New gtld registration reports, on the other hand, not so much!
Mark Thorpe says
I belive most .COM sales, but I don’t believe most new gTLD domain sales.
Snoopy says
Dnjournal is the most trusted source. Namebio is good but there is a lot of unverified sales. For example sort by price and there is lots of 1999-2005 million+ sales that they could not possibly have verified.
Least trustworthy source is registry reported new tld sales.
Bob Hawkes says
I wish you had given a few more vote options. I voted 100% but would have preferred a choice like 90-95% as in any database I am sure that a few got through that should not. But I have confidence in both NameBio and DNJournal and when I see a sale thee I believe them. I see some examples of people not wanting to believe sales that they don’t personally like. We should not be looking in sales data to prove some conviction we have, but rather as a source of insights to be considered with an open mind. Or at least that is how I view it! We should be fortunate that Michael has made NameBio publicly available and thank him for the superb interface and elegance off the site.
Bob
VR says
95 or 100 % what’s the difference really. Either way you are in the minority, most people believe half or less.
Nether says
We should not be looking in sales data to prove some conviction we have, but rather as a source of insights to be considered with an open mind
You are entitled to that opinion but we all don’t share that opinion, I disagree with you 100% on the point you made.
Winston says
I think the reports are mostly correct.

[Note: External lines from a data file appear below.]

@[simp] theorem control_parkLanes (s : State) (c e : Nat) (pc : DWord) (fs : List LaneFault) (late : Option Nat) :
    control (parkLanes s c e pc fs late).state = control s := by
  unfold parkLanes
  split
  · split
    · rfl
    · dsimp only
      split
      · rfl
      · split
        · rfl
        · split
          · rfl
          · split <;> simp [Parked.state]
  · rfl

/-- Parking, whichever way it ends. -/
theorem control_parked {s t : State} {c e : Nat} {pc : DWord} {fs : List LaneFault} {late : Option Nat}
    (h : parkLanes s c e pc fs late = .some' t ∨ parkLanes s c e pc fs late = .all t) : control t = control s := by
  rw [← control_parkLanes s c e pc fs late]
  rcases h with h | h <;> rw [h] <;> rfl

@[simp] theorem control_fetchFault (s : State) (c e : Nat) (l : Leaf) (cause status : Nat) :
    control (fetchFault s c e l cause status) = control s := by
  unfold fetchFault
  split <;> rename_i h
  · exact control_parked (.inr h)
  · exact control_parked (.inl h)

@[simp] theorem control_parkLate (s : State) (c slot issue : Nat) (pc : DWord) (fs : List LaneFault) :
    control (parkLate s c slot issue pc fs) = control s := by
  refine control_foldl _ _ fun s p => ?_
  dsimp only
  split
  · refine control_foldl _ _ fun s f => ?_
    split <;> simp
  · split
    · split <;> rename_i h
      · exact control_parked (.inl h)
      · exact control_parked (.inr h)
    · rfl

@[simp] theorem control_faultAccs (s : State) (fs : List (Acc × Nat × Nat)) : control (faultAccs s fs) = control s := by
  simp [faultAccs]

@[simp] theorem control_staleMsg (s : State) (m : Msg) : control (staleMsg s m) = control s := by
  let mine (f : FabIn) : Bool := f.router == m.src && f.tile.isSome && tileOf f.line == tileOf m.line
  have h : control ((s.fabIn.filter mine).foldl (fun s f => emit s (.response f.dev false [])) (dropMsg s m.id)) = control s := by
    simp
  exact (control_faultAccs _ _).trans ((control_of_eq rfl rfl).trans h)

@[simp] theorem control_staleTx (s : State) (m : Msg) : control (staleTx s m) = control s := by
  simp [staleTx]

@[simp] theorem control_performed (s : State) (a : Acc) : control (performed s a) = control s := by
  unfold performed
  dsimp only
  split <;> rfl

/-- Accesses perform by a function that keeps the view. -/
theorem control_performAll {f : State → Acc → Except (Nat × Nat) State} (hf : ∀ s a t, f s a = .ok t → control t = control s)
    (s : State) (as : List Acc) : control (performAll s as f) = control s := by
  unfold performAll
  dsimp only
  rw [control_ite, control_faultAccs, ite_self]
  refine control_foldl_of Prod.fst (fun r a => ?_) as (s, [])
  split
  · simp
  · split
    · rename_i t h
      rw [control_performed]
      exact hf r.1 a t h
    · rfl

@[simp] theorem control_checkFetched (s : State) (c e : Nat) (l : Leaf) (bs : List Byte) : control (checkFetched s c e l bs) = control s := by
  simp [checkFetched]

@[simp] theorem control_takeFetch (s : State) (a : Acc) (bs : List Byte) : control (takeFetch s a bs) = control s := by
  unfold takeFetch
  split <;> simp

@[simp] theorem control_putPhys (s : State) (c g : Nat) (m : Mask) (v : Nat → Word) : control (putPhys s c g m v) = control s := by
  simp [putPhys]

@[simp] theorem control_writeWords (s : State) (a : Acc) (ws : List Nat) : control (writeWords s a ws) = control s := by
  unfold writeWords
  split <;> simp

@[simp] theorem control_noteTable (s : State) (a n : Nat) : control (noteTable s a n) = control s := by
  unfold noteTable
  dsimp only
  split <;> rfl

@[simp] theorem control_chipPut (s : State) (c : Nat) (acc : Bool) (o : Nat) (bs : List Byte) :
    control (chipPut s c acc o bs) = control s := by
  simp [chipPut]

@[simp] theorem control_spoilOp (s : State) (c op : Nat) : control (spoilOp s c op) = control s := by
  unfold spoilOp
  dsimp only
  refine (control_foldl _ _ fun _ _ => control_chipPut ..).trans ((control_of_eq rfl rfl).trans ?_)
  split <;> rfl

@[simp] theorem control_spoilMem (s : State) (a n : Nat) (store : Bool) : control (spoilMem s a n store) = control s := by
  unfold spoilMem
  dsimp only
  split
  · simp
  · refine (control_foldl _ _ fun _ _ => ?_).trans ((control_of_eq rfl rfl).trans (control_noteTable s a n))
    simp

/-- An access that performs at the home. -/
theorem control_performHome (s : State) (a : Acc) (t : State) (h : performHome s a = .ok t) : control t = control s := by
  unfold performHome at h
  split at h
  · cases h
  · split at h
    · cases h
    · cases h
      rw [control_writeWords]
      split <;> simp [accSpoil]
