-- ==== Sys2Proof/Machine/Bytes.lean ====
section
/-! DEFINITION. Reading and writing big-endian fields of frames, the ones'-complement arithmetic, and the
kinds of address the rules name. -/

namespace Sys2Proof.Machine

/-! ### Fields of a run of bytes -/

/-- The byte at an offset; past the end it reads 0. -/
def byteAt (b : Frame) (i : Nat) : Nat := (b.getD i 0).toNat

/-- The big-endian number in the `n` bytes at an offset (00, Bytes and order). -/
def beNat (b : Frame) : Nat → Nat → Nat
  | _, 0 => 0
  | i, n + 1 => byteAt b i * 256 ^ n + beNat b (i + 1) n

/-- The `n` bytes at an offset. -/
def slice (b : Frame) (i n : Nat) : Frame := (b.drop i).take n

/-- A number as `k` bytes, most significant first. -/
def toBytes : Nat → Nat → Frame
  | 0, _ => []
  | k + 1, n => BitVec.ofNat 8 (n / 256 ^ k) :: toBytes k n

/-- The Ethernet address at an offset. -/
def macAt (b : Frame) (i : Nat) : Mac := BitVec.ofNat 48 (beNat b i 6)

/-- The IPv4 address at an offset. -/
def v4At (b : Frame) (i : Nat) : BitVec 32 := BitVec.ofNat 32 (beNat b i 4)

/-- The IPv6 address at an offset. -/
def v6At (b : Frame) (i : Nat) : BitVec 128 := BitVec.ofNat 128 (beNat b i 16)

/-- An Ethernet address as six bytes. -/
def macBytes (m : Mac) : Frame := toBytes 6 m.toNat

/-- An IP address as its four or sixteen bytes. -/
def addrBytes : Addr → Frame
  | .v4 a => toBytes 4 a.toNat
  | .v6 a => toBytes 16 a.toNat

/-- A run of bytes with zero bytes appended until it is `n` long. -/
def padTo (n : Nat) (b : Frame) : Frame := b ++ List.replicate (n - b.length) 0

/-! ### The Ethernet header (2.1, R24, R184) -/

/-- A frame is tagged when the two bytes after its source address are 0x8100 (2.1). -/
def isTagged (b : Frame) : Bool := beNat b 12 2 == 0x8100

/-- The VID of a tagged frame: the tag's low twelve bits (2.1). -/
def vidOf (b : Frame) : Nat := beNat b 14 2 % 4096

/-- The offset of what follows the Ethernet header and tag. -/
def l3Offset (b : Frame) : Nat := if isTagged b then 18 else 14

/-- The EtherType after any tag (R32, R184). -/
def etherType (b : Frame) : Nat := if isTagged b then beNat b 16 2 else beNat b 12 2

/-- A control frame has the control EtherType (R184). -/
def isControl (b : Frame) : Bool := etherType b == Config.controlType

/-! ### Ones'-complement arithmetic (R133) -/

/-- The sum of a run's 16-bit big-endian words; an odd last byte is a high byte (R133, steps 1 and 2). -/
def wordSum : Frame → Nat
  | a :: b :: r => a.toNat * 256 + b.toNat + wordSum r
  | [a] => a.toNat * 256
  | [] => 0

/-- Carries out of the lowest 16 bits are added back until the number fits (R133, step 3); the first
argument bounds the rounds. -/
def foldCarries : Nat → Nat → Nat
  | 0, n => n
  | fuel + 1, n => if n < 65536 then n else foldCarries fuel (n / 65536 + n % 65536)

/-- The folded number: each round makes a number of 65,536 or more smaller, so `n` rounds suffice. -/
def fold16 (n : Nat) : Nat := foldCarries n n

/-- The ones'-complement sum of a run of bytes (R133). -/
def onesSum (b : Frame) : Nat := fold16 (wordSum b)

/-- The checksum of a run whose checksum field is 0: 0xFFFF minus the sum (R133). -/
def checksum (b : Frame) : Nat := 0xFFFF - onesSum b

/-- A run with its checksum field in place is good when its sum is 0xFFFF (R67, R80, R89, R111). -/
def sumGood (b : Frame) : Bool := onesSum b == 0xFFFF

/-- The pseudo-header of a TCP, UDP or ICMPv6 message of `len` bytes (R133). -/
def pseudoHeader (src dst : Addr) (len proto : Nat) : Frame :=
  match src with
  | .v4 _ => addrBytes src ++ addrBytes dst ++ [0, BitVec.ofNat 8 proto] ++ toBytes 2 len
  | .v6 _ => addrBytes src ++ addrBytes dst ++ toBytes 4 len ++ [0, 0, 0, BitVec.ofNat 8 proto]

/-! ### Kinds of address -/

/-- The group bit of an Ethernet address: the lowest bit of its first byte. -/
def isGroupMac (m : Mac) : Bool := m.getLsbD 40

/-- An IPv4 multicast address, 224.0.0.0 to 239.255.255.255 (R38). -/
def isMulticast4 (a : BitVec 32) : Bool := a.toNat / 2 ^ 28 == 14

/-- An IPv6 multicast address: first byte 0xFF (R38). -/
def isMulticast6 (a : BitVec 128) : Bool := a.toNat / 2 ^ 120 == 0xFF

/-- An address of multicast or IPv4 broadcast (R38). -/
def isGroupAddr : Addr → Bool
  | .v4 a => isMulticast4 a || a == 0xFFFFFFFF
  | .v6 a => isMulticast6 a

/-- The unspecified address of a family. -/
def isUnspecified : Addr → Bool
  | .v4 a => a == 0
  | .v6 a => a == 0

/-- A source address that a reply can be sent to (R81). -/
def canReceive (a : Addr) : Bool := !isGroupAddr a && !isUnspecified a

/-- An address that an identity or a peer may hold: as R81, and not the IPv6 loopback (R62, R100). -/
def isHostAddr (a : Addr) : Bool := canReceive a && a != .v6 1

/-- Two addresses of one family. -/
def sameFamily : Addr → Addr → Bool
  | .v4 _, .v4 _ => true
  | .v6 _, .v6 _ => true
  | _, _ => false

/-- The MAC of an IP group address: 01-00-5E and the low 23 bits, or 33-33 and the last four bytes (R33). -/
def groupMac : Addr → Mac
  | .v4 a => BitVec.ofNat 48 (0x01005E000000 + a.toNat % 2 ^ 23)
  | .v6 a => BitVec.ofNat 48 (0x333300000000 + a.toNat % 2 ^ 32)

/-- The solicited-node MAC of an IPv6 address: 33-33-FF and its last three bytes (R33). -/
def solicitedMac (a : BitVec 128) : Mac := BitVec.ofNat 48 (0x3333FF000000 + a.toNat % 2 ^ 24)

end Sys2Proof.Machine
end

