-- ==== Sys2Proof/Machine/Operands.lean ====
section
/-! DEFINITION. The byte layouts of control frames and bodies (11.6): each body read from a command and
written into a response, with the checks and clamps of its fields. `none` where a field is refused with
BAD_VALUE. -/

namespace Sys2Proof.Machine

/-- A response's status (11.6). -/
inductive Status where
  | ok | unknownCommand | badLength | badIndex | badValue | wrongMode
deriving DecidableEq, Repr

/-! ### Codes of the enumerations (11.6) -/

/-- Status codes. -/
def Status.code : Status → Nat
  | .ok => 0 | .unknownCommand => 1 | .badLength => 2 | .badIndex => 3 | .badValue => 4 | .wrongMode => 5

/-- yes/no codes. -/
def boolCode (b : Bool) : Nat := if b then 1 else 0

/-- A yes/no value read; another value has no meaning (R186). -/
def yesNo : Nat → Option Bool
  | 0 => some false
  | 1 => some true
  | _ => none

/-- Mode codes. -/
def Mode.code : Mode → Nat
  | .pass => 0 | .guard => 1 | .waking => 2 | .drain => 3

/-- Wake-line sub-state codes. -/
def WakeSub.code : WakeSub → Nat
  | .idle => 0 | .asserted => 1 | .gap => 2 | .resumed => 3 | .unanswered => 4

/-- Pressure state codes. -/
def PressureState.code : PressureState → Nat
  | .openState => 0 | .warned => 1 | .restrained => 2 | .locked => 3

/-- Action codes. -/
def Action.code : Action → Nat
  | .drop => 0 | .hold => 1 | .wake => 2 | .answerAddress => 3 | .answerEcho => 4 | .answerName => 5
  | .answerSession => 6

/-- An action read. -/
def Action.ofCode : Nat → Option Action
  | 0 => some .drop | 1 => some .hold | 2 => some .wake | 3 => some .answerAddress
  | 4 => some .answerEcho | 5 => some .answerName | 6 => some .answerSession | _ => none

/-- Fallback codes. -/
def Disposal.code : Disposal → Nat
  | .drop => 0 | .hold => 1 | .wake => 2

/-- A fallback read. -/
def Disposal.ofCode : Nat → Option Disposal
  | 0 => some .drop | 1 => some .hold | 2 => some .wake | _ => none

/-- Identity state codes. -/
def IdentityState.code : IdentityState → Nat
  | .ready => 0 | .conflicted => 1

/-- Session state codes. -/
def SessionState.code : SessionState → Nat
  | .empty => 0 | .armed => 1 | .alive => 2 | .probing => 3 | .handed => 4 | .ended => 5 | .dead => 6
  | .detached => 7

/-- Alarm mode codes. -/
def TimerMode.code : TimerMode → Nat
  | .oneShot => 0 | .periodic => 1

/-- An alarm mode read. -/
def TimerMode.ofCode : Nat → Option TimerMode
  | 0 => some .oneShot | 1 => some .periodic | _ => none

/-- Alarm state codes. -/
def AlarmState.code : AlarmState → Nat
  | .idle => 0 | .running => 1 | .fired => 2

/-- Wake mode codes. -/
def WakeMode.code : WakeMode → Nat
  | .level => 0 | .pulse => 1

/-- A wake mode read. -/
def WakeMode.ofCode : Nat → Option WakeMode
  | 0 => some .level | 1 => some .pulse | _ => none

/-- Wake cause codes. -/
def WakeCause.code : WakeCause → Nat
  | .frameMatch => 1 | .fallback => 2 | .sessionData => 3 | .sessionEnd => 4 | .sessionDead => 5
  | .addressConflict => 6 | .linkLost => 7 | .alarm => 8 | .deferred => 9

/-- Reply kind codes. -/
def ReplyKind.code : ReplyKind → Nat
  | .answer => 0 | .defence => 1 | .probe => 2 | .ack => 3

/-- Hold origin codes. -/
def Origin.code : Origin → Nat
  | .trigger => 0 | .suppressed => 1 | .held => 2 | .follower => 3 | .drained => 4

/-- A value clamped into a range (00, Refused and clamped writes). -/
def clamp (lo hi n : Nat) : Nat := max lo (min hi n)

/-! ### Addresses in bodies -/

/-- A family code and an address field: V4 in the first four bytes, the other twelve ignored (R188). -/
def addrField (b : Frame) (family off : Nat) : Option Addr :=
  match byteAt b family with
  | 0 => some (.v4 (v4At b off))
  | 1 => some (.v6 (v6At b off))
  | _ => none

/-- Family codes. -/
def familyCode : Addr → Nat
  | .v4 _ => 0
  | .v6 _ => 1

/-- An address as its sixteen-byte field; the last twelve bytes of a V4 field are 0 (R188). -/
def addrFieldBytes (a : Addr) : Frame := padTo 16 (addrBytes a)

/-! ### Match entry (WRITE_MATCH 45 bytes, READ_MATCH 49) -/

/-- The width in bits of a field of the field vector (R42). -/
def fieldWidth (field : Nat) : Nat :=
  [3, 16, 3, 4, 8, 16, 16, 8, 8, 16, 4, 16, 32, 2, 3, 32].getD field 0
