-- ==== Sys2Proof/Machine/ControlUnit.lean ====
section
/-! DEFINITION. The control unit (11): taking a command from the receive FIFO, its checks, the twenty
commands, BAD_CONTROL_FRAME, UNKNOWN_COMMAND, and the power-on reset. -/

namespace Sys2Proof.Machine

/-! ### Taking a control frame (R184 to R187) -/

/-- What a command makes: the response's status and body, and the state. -/
structure Answer where
  status : Status
  body : Frame
  state : State

/-- A refused command: an empty body and the state unchanged (R186). -/
def Answer.refuse (status : Status) (s : State) : Answer := ⟨status, [], s⟩

/-- A command done, with a response body. -/
def Answer.done (body : Frame) (s : State) : Answer := ⟨.ok, body, s⟩

/-- The control frame that the control unit can take: the head of the receive FIFO, while the response buffer
is free (R179, R184, R185). -/
def controlHead (s : State) : Option ControlHeader :=
  match s.sys.rx, s.ctl.response with
  | f :: _, none => if isControl f then some (readControl f) else none
  | _, _ => none

/-- The header is that of a command: version 1, kind 1 (R184). -/
def ControlHeader.isCommand (h : ControlHeader) : Bool := h.version == 1 && h.kind == 1

/-- The codes of the twenty commands (R188). -/
def knownCode (code : Nat) : Bool := decide (1 ≤ code) && decide (code ≤ 20)

/-- The response to a command placed in the buffer (R185, R187). -/
def respond (h : ControlHeader) (a : Answer) : State :=
  a.state.setCtl
    { a.state.ctl with response := some (responseFrame h.src h.code a.status h.tag a.body) }

/-- A command of this code at the head is taken: the length checks, its own checks and effect, the response
(R185, R186). With another head nothing happens (log 1). -/
def takeCommand (code length : Nat) (act : Frame → State → Answer) (s : State) : State :=
  match controlHead s with
  | none => s
  | some h =>
    if h.isCommand = true ∧ h.code = code then
      respond h
        (if h.present < h.bodyLength then .refuse .badLength (takeHead s)
         else if h.bodyLength ≠ length then .refuse .badLength (takeHead s)
         else act h.body (takeHead s))
    else s

/-- A command that PASS and DRAIN admit (R3, R188). -/
def writing (act : Frame → State → Answer) (b : Frame) (s : State) : Answer :=
  if admitsWrites s then act b s else .refuse .wrongMode s

/-- A command with an index in its first byte, checked against the table's size (R188). -/
def indexed (entries : Nat) (act : Nat → Frame → State → Answer) (b : Frame) (s : State) : Answer :=
  if byteAt b 0 < entries then act (byteAt b 0) b s else .refuse .badIndex s

/-- A body's value stored by an accepted write, or the write refused with BAD_VALUE (R186). -/
def storing {α : Type} (value : Option α) (store : α → State → State) (s : State) : Answer :=
  match value with
  | some x => .done [] (store x s)
  | none => .refuse .badValue s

I even see some of my transactions appear without explicitly report them.
I personally don’t report any of my transactions (not many anyway) so I believe the transactions numbers are a very small percentage of the actual number of domain name transactions.
Sajeeda says
I rarely question sales that make sense.
Domain names imo are way undervalued.
Although I am almost always skeptical if i see a new gtld sell for a high price regardless of extension.